So, for me, the athletes that have hurt their children with sticks or switches or whatever, or have belittled or starved or burned or whatever- well, they deserve to go to prison. And their children should be taught it was not THEIR fault. They are little kids and grown ups are supposed to know better. If you can find me ONE child who behaved better after a spanking- who learned a lesson from it- I'll buy you a unicorn. Or a mermaid. Take your pick.
I went to the dentist (Dr I Can Make You Look Better and Poorer) today. She was nicer today but she still doesn't LISTEN. God. In the middle of me saying "I think this tooth is..." She starts BLABBING about what she thinks.
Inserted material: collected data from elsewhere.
-- ==== Sys2Proof/Word.lean ====
section
/-! DEFINITION. The two word types of the machine (00_scope.md R7). -/

namespace Sys2Proof

/-- An 8-bit value: A, X, Y, SP, P, and the unit of memory access (R7). -/
abbrev Byte := BitVec 8

/-- A 16-bit value: PC and every address (R7). -/
abbrev Word := BitVec 16

end Sys2Proof
end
You know, people who are taking vast amounts of your cash should at least allow you to say why you came there. Sigh. I survived.
Ryan and I went to lunch AND dinner. He looks a lot more relaxed. I'm sure he IS more relaxed.
I ordered an Orphan Black tee shirt. It just has the bar code with the patent number for the DNA of Cosima. That sentence will mean NOTHING to you if you don't watch Orphan Black.
The salvia hot lips has grown 12 inches this past week. I guess it is just the last gasp. The little hummingbirds better get the message. No more food here after the next few weeks are over.
Here's Ryan looking all rested up at lunch:
Here's a question: If Scotland does split off, will you move there? Think hard. They'll have to do something to get a lot of money into their coffers other than taxation. So that will have to be jobs obtained by luring American businesses over. Let's go!